__PROVIDED ENTRIES__
-- ==== Sys2Proof/Laws/KeepsReg.lean ====
section
/-! SUPPORT. Laws/KeepsReg.lean: what each operation of Machine/Reg.lean keeps. -/

set_option linter.unusedTactic false
set_option linter.unreachableTactic false
set_option linter.unusedVariables false

namespace Sys2Proof.Machine

theorem loadShadow_keeps {m : Nat} {b : State} {s : State} (h : Keeps m b s)
    (hm : Sub 268435456 m) : Keeps m b (loadShadow s) := by
  unfold loadShadow
  repeat' first
    | with_reducible assumption
    | with_reducible apply setReg_keeps
    | exact fun h => ⟨h, fun l => ⟨l, rfl⟩⟩
    | (with_reducible refine Sub.trans (Sub.ok ?_) hm); rfl
    | dsimp only
    | split

theorem regLoadUnit_keeps {m : Nat} {b : State} {a1 : Cmd} {s : State} (h : Keeps m b s)
    (hm : Sub 268435456 m) : Reply.Keeps m b (regLoadUnit a1 s) := by
  unfold regLoadUnit
  dsimp only
  split
  · exact badState_keeps ..
  · split
    · exact badParam_keeps ..
    · exact ok_keeps (setReg_keeps h (Sub.trans (Sub.ok rfl) hm) (fun h => ⟨h, fun l => ⟨l, rfl⟩⟩))

theorem regLoadSpec_keeps : CmdSpec.Keeps 268435456 regLoadSpec := by
  intro m b c s h hm
  unfold regLoadSpec
  repeat' first
    | with_reducible assumption
    | with_reducible apply ok_keeps
    | with_reducible apply okWith_keeps
    | with_reducible apply badState_keeps
    | with_reducible apply badParam_keeps
    | with_reducible apply Reply.keeps_deny
    | with_reducible apply Reply.keeps_done
    | with_reducible apply Reply.keeps_later
    | with_reducible apply Reply.keeps_busy
    | with_reducible apply regLoadUnit_keeps
    | with_reducible apply Reply.Keeps.ite
    | with_reducible apply Keeps.ite
    | (with_reducible refine Sub.trans (Sub.ok ?_) hm); rfl
    | dsimp only
    | split

theorem regCommitUnit_keeps {m : Nat} {b : State} {a1 : Cmd} {s : State} (h : Keeps m b s)
    (hm : Sub 268435456 m) : Reply.Keeps m b (regCommitUnit a1 s) := by
  unfold regCommitUnit
  dsimp only
  split
  · exact badState_keeps ..
  · rename_i hl
    simp only [not_or, Bool.not_eq_true] at hl
    split
    · exact Reply.keeps_deny ..
    · split
      · exact Reply.keeps_deny ..
      · split
        · exact Reply.keeps_deny ..
        · refine Reply.keeps_busy (setReg_keeps h (Sub.trans (Sub.ok rfl) hm) fun g => ⟨⟨?_, ?_⟩, fun l => ?_⟩)
          · simp only [List.length_append, List.length_cons, List.length_nil]
            omega
          · simp only [hl.1, Bool.false_and]
          · rw [hl.1] at l
            exact Bool.noConfusion l

theorem regCommitSpec_keeps : CmdSpec.Keeps 268435456 regCommitSpec := by
  intro m b c s h hm
  unfold regCommitSpec
  repeat' first
    | with_reducible assumption
    | with_reducible apply ok_keeps
    | with_reducible apply okWith_keeps
    | with_reducible apply badState_keeps
    | with_reducible apply badParam_keeps
    | with_reducible apply Reply.keeps_deny
    | with_reducible apply Reply.keeps_done
    | with_reducible apply Reply.keeps_later
    | with_reducible apply Reply.keeps_busy
    | with_reducible apply regCommitUnit_keeps
    | (with_reducible refine Sub.trans (Sub.ok ?_) hm); rfl
    | dsimp only
    | split

theorem execRegCommitComplete_keeps {m : Nat} {b : State} {a1 : Bool} {a2 : Sid} {s : State} (h : Keeps m b s)
    (hm : Sub 847988657518 m) : NextKeeps m b (execRegCommitComplete a1 a2 s) := by
  unfold execRegCommitComplete
  split
  · exact NextKeeps.next h
  · rename_i hc
    simp only [not_or, Bool.not_eq_false] at hc
    dsimp only
    have k := advance_keeps (a1 := a2) h (Sub.trans (Sub.ok rfl) hm)
    have e : (advance s a2).reg = s.reg := rfl
    have hl : RegOk s.reg → s.reg.locked = false := fun g => by
      have := g.2
      rw [hc.1, Bool.and_true] at this
      exact this
    split
    · refine NextKeeps.next (finishOp_keeps (setReg_keeps k (Sub.trans (Sub.ok rfl) hm) ?_) (Sub.trans (Sub.ok rfl) hm))
      rw [e]
      intro g
      refine ⟨⟨?_, Bool.and_false _⟩, fun l => ?_⟩
      · show (completeLast s.reg.slots).length ≤ 16
        have hlen : (completeLast s.reg.slots).length ≤ s.reg.slots.length := by
          unfold completeLast
          cases hs : s.reg.slots.getLast? with
          | none => simp
          | some x =>
            have : s.reg.slots ≠ [] := fun hn => by simp [hn] at hs
            have := List.length_pos_of_ne_nil this
            simp
            omega
        exact Nat.le_trans hlen g.1
      · rw [hl g] at l
        exact Bool.noConfusion l
    · refine NextKeeps.next (finishOp_keeps (setReg_keeps k (Sub.trans (Sub.ok rfl) hm) ?_) (Sub.trans (Sub.ok rfl) hm))
      rw [e]
      exact fun g => ⟨⟨g.1, Bool.and_false _⟩, fun l => ⟨l, rfl⟩⟩

theorem regLockUnit_keeps {m : Nat} {b : State} {a1 : Cmd} {s : State} (h : Keeps m b s)
    (hm : Sub 268435456 m) : Reply.Keeps m b (regLockUnit a1 s) := by
  unfold regLockUnit
  split
  · exact badState_keeps ..
  · rename_i hc
    split
    · exact badParam_keeps ..
    · refine ok_keeps (setReg_keeps h (Sub.trans (Sub.ok rfl) hm) fun g => ⟨⟨g.1, ?_⟩, fun _ => ⟨rfl, rfl⟩⟩)
      simpa using hc

theorem regLockSpec_keeps : CmdSpec.Keeps 268435456 regLockSpec := by
  intro m b c s h hm
  unfold regLockSpec
  repeat' first
    | with_reducible assumption
    | with_reducible apply ok_keeps
    | with_reducible apply okWith_keeps
    | with_reducible apply badState_keeps
    | with_reducible apply badParam_keeps
    | with_reducible apply Reply.keeps_deny
    | with_reducible apply Reply.keeps_done
    | with_reducible apply Reply.keeps_later
    | with_reducible apply Reply.keeps_busy
    | with_reducible apply regLockUnit_keeps
    | (with_reducible refine Sub.trans (Sub.ok ?_) hm); rfl
    | dsimp only
    | split

theorem regGetSpec_keeps : CmdSpec.Keeps 0 regGetSpec := by
  intro m b c s h hm
  unfold regGetSpec
  repeat' first
    | with_reducible assumption
    | with_reducible apply ok_keeps
    | with_reducible apply okWith_keeps
    | with_reducible apply badState_keeps
    | with_reducible apply badParam_keeps
    | with_reducible apply Reply.keeps_deny
    | with_reducible apply Reply.keeps_done
    | with_reducible apply Reply.keeps_later
    | with_reducible apply Reply.keeps_busy
    | with_reducible apply Reply.Keeps.ite
    | with_reducible apply Keeps.ite
    | (with_reducible refine Sub.trans (Sub.ok ?_) hm); rfl
    | dsimp only
    | split

end Sys2Proof.Machine
end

__AIM OF THE TASK__
Set down the listing again, exactly.

__REPLY TO THE TASK__
-- ==== Sys2Proof/Laws/KeepsReg.lean ====
section
/-! SUPPORT. Laws/KeepsReg.lean: what each operation of Machine/Reg.lean keeps. -/

set_option linter.unusedTactic false
set_option linter.unreachableTactic false
set_option linter.unusedVariables false

namespace Sys2Proof.Machine

theorem loadShadow_keeps {m : Nat} {b : State} {s : State} (h : Keeps m b s)
    (hm : Sub 268435456 m) : Keeps m b (loadShadow s) := by
  unfold loadShadow
  repeat' first
    | with_reducible assumption
    | with_reducible apply setReg_keeps
    | exact fun h => ⟨h, fun l => ⟨l, rfl⟩⟩
    | (with_reducible refine Sub.trans (Sub.ok ?_) hm); rfl
    | dsimp only
    | split

theorem regLoadUnit_keeps {m : Nat} {b : State} {a1 : Cmd} {s : State} (h : Keeps m b s)
    (hm : Sub 268435456 m) : Reply.Keeps m b (regLoadUnit a1 s) := by
  unfold regLoadUnit
  dsimp only
  split
  · exact badState_keeps ..
  · split
    · exact badParam_keeps ..
    · exact ok_keeps (setReg_keeps h (Sub.trans (Sub.ok rfl) hm) (fun h => ⟨h, fun l => ⟨l, rfl⟩⟩))

theorem regLoadSpec_keeps : CmdSpec.Keeps 268435456 regLoadSpec := by
  intro m b c s h hm
  unfold regLoadSpec
  repeat' first
    | with_reducible assumption
    | with_reducible apply ok_keeps
    | with_reducible apply okWith_keeps
    | with_reducible apply badState_keeps
    | with_reducible apply badParam_keeps
    | with_reducible apply Reply.keeps_deny
    | with_reducible apply Reply.keeps_done
    | with_reducible apply Reply.keeps_later
    | with_reducible apply Reply.keeps_busy
    | with_reducible apply regLoadUnit_keeps
    | with_reducible apply Reply.Keeps.ite
    | with_reducible apply Keeps.ite
    | (with_reducible refine Sub.trans (Sub.ok ?_) hm); rfl
    | dsimp only
    | split

theorem regCommitUnit_keeps {m : Nat} {b : State} {a1 : Cmd} {s : State} (h : Keeps m b s)
    (hm : Sub 268435456 m) : Reply.Keeps m b (regCommitUnit a1 s) := by
  unfold regCommitUnit
  dsimp only
  split
  · exact badState_keeps ..
  · rename_i hl
    simp only [not_or, Bool.not_eq_true] at hl
    split
    · exact Reply.keeps_deny ..
    · split
      · exact Reply.keeps_deny ..
      · split
        · exact Reply.keeps_deny ..
        · refine Reply.keeps_busy (setReg_keeps h (Sub.trans (Sub.ok rfl) hm) fun g => ⟨⟨?_, ?_⟩, fun l => ?_⟩)
          · simp only [List.length_append, List.length_cons, List.length_nil]
            omega
          · simp only [hl.1, Bool.false_and]
          · rw [hl.1] at l
            exact Bool.noConfusion l

theorem regCommitSpec_keeps : CmdSpec.Keeps 268435456 regCommitSpec := by
  intro m b c s h hm
  unfold regCommitSpec
  repeat' first
    | with_reducible assumption
    | with_reducible apply ok_keeps
    | with_reducible apply okWith_keeps
    | with_reducible apply badState_keeps
    | with_reducible apply badParam_keeps
    | with_reducible apply Reply.keeps_deny
    | with_reducible apply Reply.keeps_done
    | with_reducible apply Reply.keeps_later
    | with_reducible apply Reply.keeps_busy
    | with_reducible apply regCommitUnit_keeps
    | (with_reducible refine Sub.trans (Sub.ok ?_) hm); rfl
    | dsimp only
    | split

theorem execRegCommitComplete_keeps {m : Nat} {b : State} {a1 : Bool} {a2 : Sid} {s : State} (h : Keeps m b s)
    (hm : Sub 847988657518 m) : NextKeeps m b (execRegCommitComplete a1 a2 s) := by
  unfold execRegCommitComplete
  split
  · exact NextKeeps.next h
  · rename_i hc
    simp only [not_or, Bool.not_eq_false] at hc
    dsimp only
    have k := advance_keeps (a1 := a2) h (Sub.trans (Sub.ok rfl) hm)
    have e : (advance s a2).reg = s.reg := rfl
    have hl : RegOk s.reg → s.reg.locked = false := fun g => by
      have := g.2
      rw [hc.1, Bool.and_true] at this
      exact this
    split
    · refine NextKeeps.next (finishOp_keeps (setReg_keeps k (Sub.trans (Sub.ok rfl) hm) ?_) (Sub.trans (Sub.ok rfl) hm))
      rw [e]
      intro g
      refine ⟨⟨?_, Bool.and_false _⟩, fun l => ?_⟩
      · show (completeLast s.reg.slots).length ≤ 16
        have hlen : (completeLast s.reg.slots).length ≤ s.reg.slots.length := by
          unfold completeLast
          cases hs : s.reg.slots.getLast? with
          | none => simp
          | some x =>
            have : s.reg.slots ≠ [] := fun hn => by simp [hn] at hs
            have := List.length_pos_of_ne_nil this
            simp
            omega
        exact Nat.le_trans hlen g.1
      · rw [hl g] at l
        exact Bool.noConfusion l
    · refine NextKeeps.next (finishOp_keeps (setReg_keeps k (Sub.trans (Sub.ok rfl) hm) ?_) (Sub.trans (Sub.ok rfl) hm))
      rw [e]
      exact fun g => ⟨⟨g.1, Bool.and_false _⟩, fun l => ⟨l, rfl⟩⟩

theorem regLockUnit_keeps {m : Nat} {b : State} {a1 : Cmd} {s : State} (h : Keeps m b s)
    (hm : Sub 268435456 m) : Reply.Keeps m b (regLockUnit a1 s) := by
  unfold regLockUnit
  split
  · exact badState_keeps ..
  · rename_i hc
    split
    · exact badParam_keeps ..
    · refine ok_keeps (setReg_keeps h (Sub.trans (Sub.ok rfl) hm) fun g => ⟨⟨g.1, ?_⟩, fun _ => ⟨rfl, rfl⟩⟩)
      simpa using hc

theorem regLockSpec_keeps : CmdSpec.Keeps 268435456 regLockSpec := by
  intro m b c s h hm
  unfold regLockSpec
  repeat' first
    | with_reducible assumption
    | with_reducible apply ok_keeps
    | with_reducible apply okWith_keeps
    | with_reducible apply badState_keeps
    | with_reducible apply badParam_keeps
    | with_reducible apply Reply.keeps_deny
    | with_reducible apply Reply.keeps_done
    | with_reducible apply Reply.keeps_later
    | with_reducible apply Reply.keeps_busy
    | with_reducible apply regLockUnit_keeps
    | (with_reducible refine Sub.trans (Sub.ok ?_) hm); rfl
    | dsimp only
    | split

theorem regGetSpec_keeps : CmdSpec.Keeps 0 regGetSpec := by
  intro m b c s h hm
  unfold regGetSpec
  repeat' first
    | with_reducible assumption
    | with_reducible apply ok_keeps
    | with_reducible apply okWith_keeps
    | with_reducible apply badState_keeps
    | with_reducible apply badParam_keeps
    | with_reducible apply Reply.keeps_deny
    | with_reducible apply Reply.keeps_done
    | with_reducible apply Reply.keeps_later
    | with_reducible apply Reply.keeps_busy
    | with_reducible apply Reply.Keeps.ite
    | with_reducible apply Keeps.ite
    | (with_reducible refine Sub.trans (Sub.ok ?_) hm); rfl
    | dsimp only
    | split

end Sys2Proof.Machine
end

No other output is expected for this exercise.